Pedalogical

AI-Grounded Vulnerability Feedback for Non‑Security CS Courses

Andrew Sanders

Augusta University

Gursimran S. Walia, Ph.D.

Augusta University

Lucas P. Cordova, Ph.D.

Willamette University

Teo J. Mendoza

Willamette University

TL;DR

We propose a new tool and pedagogical approach to improve cybersecurity education.

Problem & Motivation

We Need to Improve Education in Developing Secure Code

Security failures start early.
Students often learn to write code before they learn to write secure code.
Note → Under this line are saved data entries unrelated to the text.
-- ==== Sys2Proof/Laws/Quota.lean ====
section
/-! SUPPORT. What the admission unit's shared operations do to every account, every group and the grace lists (R28 to
R35). -/

namespace Sys2Proof.Machine

variable (d : Device)

theorem account_setAccount_other {a b : Nat} (x : Account) (h : b ≠ a) : (d.setAccount a x).account b = d.account b :=
  Table.get_put_other _ _ _ h

theorem group_setGroup_other {g k : Nat} (x : Group) (h : k ≠ g) : (d.setGroup g x).group k = d.group k :=
  Table.get_put_other _ _ _ h


/-- R30: the account after the state re-check. -/
def Account.rechecked (x : Account) : Account :=
  if x.state ≠ .under ∧ x.usage + x.held ≤ x.soft then { x with state := .under, deadline := none } else x

/-- R30, R34, R35: everything the checks after a write end or a RELEASE do. -/
theorem quotaChecks_spec (a : Nat) :
    let x := d.account a
    let e := d.quotaChecks a
    e = { d with accounts := e.accounts, groups := e.groups, clock := e.clock }
      ∧ (∀ b, b ≠ a → e.account b = d.account b)
      ∧ (∀ k, k ≠ x.group → e.group k = d.group k)
      ∧ e.account a = x.rechecked.rearm
      ∧ e.group x.group = (d.group x.group).rearm
      ∧ e.clock = if x.state ≠ .under ∧ x.usage + x.held ≤ x.soft then
          { d.clock with graceList := d.clock.graceList.filter (· ≠ a), undated := d.clock.undated.filter (· ≠ a) }
        else d.clock := by
  intro x e
  have hg : ∀ y : Account, y.rearm.group = y.group := by intro y; unfold Account.rearm; split <;> rfl
  by_cases hb : x.state ≠ .under ∧ x.usage + x.held ≤ x.soft
  · have he : e = ((((d.setAccount a { x with state := .under, deadline := none }).leaveGrace a).setAccount a
        ({ x with state := .under, deadline := none } : Account).rearm).setGroup x.group (d.group x.group).rearm) := by
      simp only [e, Device.quotaChecks, Device.recheckState]
      rw [if_pos hb]
      simp [Device.rearmAccount, Device.rearmGroup, Device.leaveGrace, Device.account, Device.setAccount, Device.setGroup,
        Device.group, hg, x]
    rw [if_pos hb, Account.rechecked, if_pos hb, he]
    refine ⟨rfl, ?_, ?_, ?_, ?_, rfl⟩
    · intro b hb
      rw [account_setGroup, account_setAccount_other _ _ hb]
      exact account_setAccount_other d _ hb
    · intro k hk
      exact group_setGroup_other _ _ hk
    · rw [account_setGroup, account_setAccount]
    · rw [group_setGroup]
  · have he : e = ((d.setAccount a x.rearm).setGroup x.group (d.group x.group).rearm) := by
      simp only [e, Device.quotaChecks, Device.recheckState]
      rw [if_neg hb]
      simp [Device.rearmAccount, Device.rearmGroup, Device.account, Device.setAccount, Device.setGroup, Device.group, hg, x]
    rw [if_neg hb, Account.rechecked, if_neg hb, he]
    refine ⟨rfl, ?_, ?_, ?_, ?_, rfl⟩
    · intro b hb
      rw [account_setGroup, account_setAccount_other _ _ hb]
    · intro k hk
      exact group_setGroup_other _ _ hk
    · rw [account_setGroup, account_setAccount]
    · rw [group_setGroup]

/-- R35: the armed flag of a group after its check. -/
theorem group_rearm_fullArmed (g : Group) :
    g.rearm.fullArmed = (g.fullArmed || decide (g.limit = 0 ∨ g.usage + g.held ≤ g.limit - g.limit / 16)) := by
  unfold Group.rearm
  cases hf : g.fullArmed
  · by_cases h : g.limit = 0 ∨ g.usage + g.held ≤ g.limit - g.limit / 16
    · rw [if_pos ⟨rfl, h⟩, decide_eq_true h]; rfl
    · rw [if_neg fun k => h k.2, decide_eq_false h, hf]; rfl
  · rw [if_neg fun k => by simp at k, hf]; rfl

/-- R34: the armed flag of an account after its check. -/
theorem account_rearm_hardArmed (x : Account) :
    x.rearm.hardArmed = (x.hardArmed
      || decide (x.limit < Config.accountMax ∧ x.usage + x.held ≤ x.limit - x.limit / 16)) := by
  unfold Account.rearm
  cases hf : x.hardArmed
  · by_cases h : x.limit < Config.accountMax ∧ x.usage + x.held ≤ x.limit - x.limit / 16
    · rw [if_pos ⟨rfl, h⟩, decide_eq_true h]; rfl
    · rw [if_neg fun k => h k.2, decide_eq_false h, hf]; rfl
  · rw [if_neg fun k => by simp at k, hf]; rfl

/-! ### The end of an admitted write -/

theorem Account.rechecked_rearm (a : Account) (c u : Nat) :
    ({ a with held := a.held - c, usage := u } : Account).rechecked.rearm = a.settled c u := by
  have h : ∀ b : Account, b.rearm = { b with
      hardArmed := b.hardArmed || decide (b.limit < 4294967295 ∧ b.usage + b.held ≤ b.limit - b.limit / 16) } := by
    intro b
    rw [← account_rearm_hardArmed]
    unfold Account.rearm
    split <;> rfl
  rw [h]
  rfl

theorem Group.rearm_settled (g : Group) (c rise : Nat) :
    ({ g with held := g.held - c, usage := g.usage + rise } : Group).rearm = g.settled c rise := by
  have h : ∀ b : Group, b.rearm = { b with
      fullArmed := b.fullArmed || decide (b.limit = 0 ∨ b.usage + b.held ≤ b.limit - b.limit / 16) } := by
    intro b
    rw [← group_rearm_fullArmed]
    unfold Group.rearm
    split <;> rfl
  rw [h]
  rfl

/-- R30, R34, R35: the checks after the end of an admitted write leave account and group settled. -/
theorem quotaChecks_settled {d e : Device} {n c u : Nat}
    (ha : e.account n = { d.account n with held := (d.account n).held - c, usage := u })
    (hg : e.group (d.account n).group = { d.group (d.account n).group with
      held := (d.group (d.account n).group).held - c
      usage := (d.group (d.account n).group).usage + (u - (d.account n).usage) })
    (hao : ∀ b, b ≠ n → e.account b = d.account b) (hgo : ∀ k, k ≠ (d.account n).group → e.group k = d.group k)
    (hc : e.clock = d.clock) : d.Settled (e.quotaChecks n) n c u := by
  have h := quotaChecks_spec e n
  simp only [ha] at h
  obtain ⟨-, h1, h2, h3, h4, h5⟩ := h
  refine ⟨?_, ?_, fun b hb => (h1 b hb).trans (hao b hb), fun k hk => (h2 k hk).trans (hgo k hk), ?_⟩
  · rw [h3, Account.rechecked_rearm]
  · rw [h4, hg, Group.rearm_settled]
  · rw [h5, hc]

theorem chargeToUsage_account (n c : Nat) : (d.chargeToUsage n c).account n =
    { d.account n with
      held := (d.account n).held - c, usage := min ((d.account n).usage + c) Config.accountMax } := by
  unfold Device.chargeToUsage
  rw [account_setGroup, account_setAccount]

theorem releaseCharge_account (n c : Nat) : (d.releaseCharge n c).account n =
    { d.account n with held := (d.account n).held - c } := by
  unfold Device.releaseCharge
  rw [account_setGroup, account_setAccount]

/-- R28 to R30, R34, R35: everything the end of an admitted write of a charge above 0 does to accounts and groups. -/
theorem settleCharge_spec {n c : Nat} (hc : 0 < c) (ok : Bool) :
    let e := d.settleCharge n c ok
    e = { d with accounts := e.accounts, groups := e.groups, clock := e.clock }
      ∧ d.Settled e n c (if ok then min ((d.account n).usage + c) Config.accountMax else (d.account n).usage) := by
  intro e
  have he : e = (if ok then d.chargeToUsage n c else d.releaseCharge n c).quotaChecks n := by
    simp only [e, Device.settleCharge]
    rw [if_neg (by omega)]
  constructor
  · rw [he]
    have h := (quotaChecks_spec (if ok then d.chargeToUsage n c else d.releaseCharge n c) n).1
    rw [h]
    cases ok <;> rfl
  · rw [he]
    cases ok with
    | true =>
      refine quotaChecks_settled (chargeToUsage_account d n c) ?_ ?_ ?_ rfl
      · show (d.chargeToUsage n c).group _ = _
        unfold Device.chargeToUsage
        rw [group_setGroup]
        rfl
      · intro b hb
        exact account_setAccount_other d _ hb
      · intro k hk
        exact group_setGroup_other _ _ hk
    | false =>
      refine quotaChecks_settled (releaseCharge_account d n c) ?_ ?_ ?_ rfl
      · show (d.releaseCharge n c).group _ = _
        unfold Device.releaseCharge
        rw [group_setGroup]
        simp
      · intro b hb
        exact account_setAccount_other d _ hb
      · intro k hk
        exact group_setGroup_other _ _ hk

theorem mem_insertBefore {α : Type} (f : α → α → Bool) (x y : α) (l : List α) :
    y ∈ insertBefore f x l ↔ y = x ∨ y ∈ l := by
  induction l with
  | nil => simp [insertBefore]
  | cons z l ih =>
    simp only [insertBefore]
    split
    · simp
    · simp [ih]; tauto

/-- R52: the members of the grace list after an account has joined. -/
theorem mem_joinGrace (a b : Nat) : b ∈ (d.joinGrace a).clock.graceList ↔ b = a ∨ b ∈ d.clock.graceList := by
  simp only [Device.joinGrace, mem_insertBefore, List.mem_filter]
  by_cases h : b = a <;> simp [h]

/-- R53: the members of the undated set after an account has joined. -/
theorem mem_joinUndated (a b : Nat) : b ∈ (d.joinUndated a).clock.undated ↔ b = a ∨ b ∈ d.clock.undated := by
  simp only [Device.joinUndated, mem_insertBefore, List.mem_filter]
  by_cases h : b = a <;> simp [h]

/-- The notices of an account that enters grace (R27). -/
def Device.graceNoted (d : Device) (a : Nat) (x : Account) : Device :=
  let e := d.noted .quotaSoft (.account a) (.number (x.usage + x.held))
  if x.grace = 0 then e.noted .quotaExpired (.account a) (.number x.soft) else e

/-- R27: everything the entry to grace of an account does. -/
theorem enterGrace_spec (a : Nat) :
    let x := d.account a
    let e := d.enterGrace a
    e = { d.graceNoted a x with
        accounts := e.accounts, clock.graceList := e.clock.graceList, clock.undated := e.clock.undated }
      ∧ (∀ b, b ≠ a → e.account b = d.account b)
      ∧ e.account a = { x with
          state := if x.grace = 0 then .expired else .soft
          deadline := if x.grace = 0 then none
            else if d.clock.valid then some (d.clock.time.addHours x.grace) else none }
      ∧ (∀ b, b ≠ a → (b ∈ e.clock.graceList ↔ b ∈ d.clock.graceList) ∧ (b ∈ e.clock.undated ↔ b ∈ d.clock.undated))
      ∧ (x.grace ≠ 0 → if d.clock.valid then a ∈ e.clock.graceList else a ∈ e.clock.undated) := by
  intro x e
  have hn : ∀ (f : Device) (y : Account) k s v, (f.setAccount a y).noted k s v = (f.noted k s v).setAccount a y := by
    intro f y k s v; rfl
  have hc : ∀ (f : Device) k s v, (f.noted k s v).clock = f.clock := by
    intro f k s v; rfl
  have ha : ∀ (f : Device) k s v b, (f.noted k s v).account b = f.account b := by
    intro f k s v b; rfl
  by_cases hg : x.grace = 0
  · have he : e = (((d.noted .quotaSoft (.account a) (.number (x.usage + x.held))).noted .quotaExpired (.account a)
        (.number x.soft)).setAccount a { x with state := .soft }).setAccount a
          { x with state := .expired, deadline := none } := by
      simp only [e, Device.enterGrace]
      rw [if_pos hg]
      simp only [notify_eq, hn]
      rfl
    rw [he]
    refine ⟨?_, ?_, ?_, ?_, fun h => absurd hg h⟩
    · unfold Device.graceNoted
      dsimp only
      rw [if_pos hg]
      simp only [setAccount_clock]
      rfl
    · intro b hb
      rw [account_setAccount_other _ _ hb, account_setAccount_other _ _ hb, ha, ha]
    · rw [account_setAccount]; simp [hg]
    · intro b hb; simp [hc]
  · by_cases hv : d.clock.valid = true
    · have he : e = ((((d.noted .quotaSoft (.account a) (.number (x.usage + x.held))).setAccount a
          { x with state := .soft }).setAccount a
          { x with state := .soft, deadline := some (d.clock.time.addHours x.grace) }).joinGrace a) := by
        simp only [e, Device.enterGrace]
        rw [if_neg hg]
        simp only [notify_eq, hn, setAccount_clock, hc]
        rw [if_pos hv]
      have hj : ∀ f : Device, (f.joinGrace a).account = f.account := fun _ => rfl
      rw [he]
      refine ⟨?_, ?_, ?_, ?_, ?_⟩
      · unfold Device.graceNoted
        dsimp only
        rw [if_neg hg]
        rfl
      · intro b hb
        rw [hj, account_setAccount_other _ _ hb, account_setAccount_other _ _ hb, ha]
      · rw [hj, account_setAccount]; simp [hg, hv]
      · intro b hb
        rw [mem_joinGrace]
        simp only [setAccount_clock, hc, hb, false_or, true_and]
        show b ∈ ((d.noted .quotaSoft (.account a) (.number (x.usage + x.held)))).clock.undated ↔ _
        rw [hc]
      · intro _; rw [if_pos hv, mem_joinGrace]; exact .inl rfl
    · have he : e = ((((d.noted .quotaSoft (.account a) (.number (x.usage + x.held))).setAccount a
          { x with state := .soft }).setAccount a { x with state := .soft, deadline := none }).joinUndated a) := by
        simp only [e, Device.enterGrace]
        rw [if_neg hg]
        simp only [notify_eq, hn, setAccount_clock, hc]
        rw [if_neg hv]
      have hj : ∀ f : Device, (f.joinUndated a).account = f.account := fun _ => rfl
      rw [he]
      refine ⟨?_, ?_, ?_, ?_, ?_⟩
      · unfold Device.graceNoted
        dsimp only
        rw [if_neg hg]
        rfl
      · intro b hb
        rw [hj, account_setAccount_other _ _ hb, account_setAccount_other _ _ hb, ha]
      · rw [hj, account_setAccount]; simp [hg, hv]
      · intro b hb
        rw [mem_joinUndated]
        simp only [setAccount_clock, hc, hb, false_or, and_true]
        show b ∈ ((d.noted .quotaSoft (.account a) (.number (x.usage + x.held)))).clock.graceList ↔ _
        rw [hc]
      · intro _; rw [if_neg hv, mem_joinUndated]; exact .inl rfl

end Sys2Proof.Machine
end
  • Software vulnerability exploitation remains a leading vector in breaches; secure coding must be integrated early [1], [2], [3].
  • Teaching students to use static analyzers early is important, but is very difficult due to the complexity of the output of these tools.
  • Existing static analyzers flag issues but rarely deliver actionable, level-appropriate pedagogy [4], [5].

Prior Findings: What We Know So Far

Empirical evidence supports this gap.

  • Vulnerabilities increase and diversify as students progress from CS1 → advanced courses [6].
  • Many CS programs lack sustained, program-wide security practice; students introduce vulnerabilities in routine coursework [6], [7], [8].
  • Mismatch between vulnerabilities students actually produce and those emphasized in detection research [8], [9].
  • Time pressure & functionality-first norms drive insecure patterns; targeted feedback can help [7], [9].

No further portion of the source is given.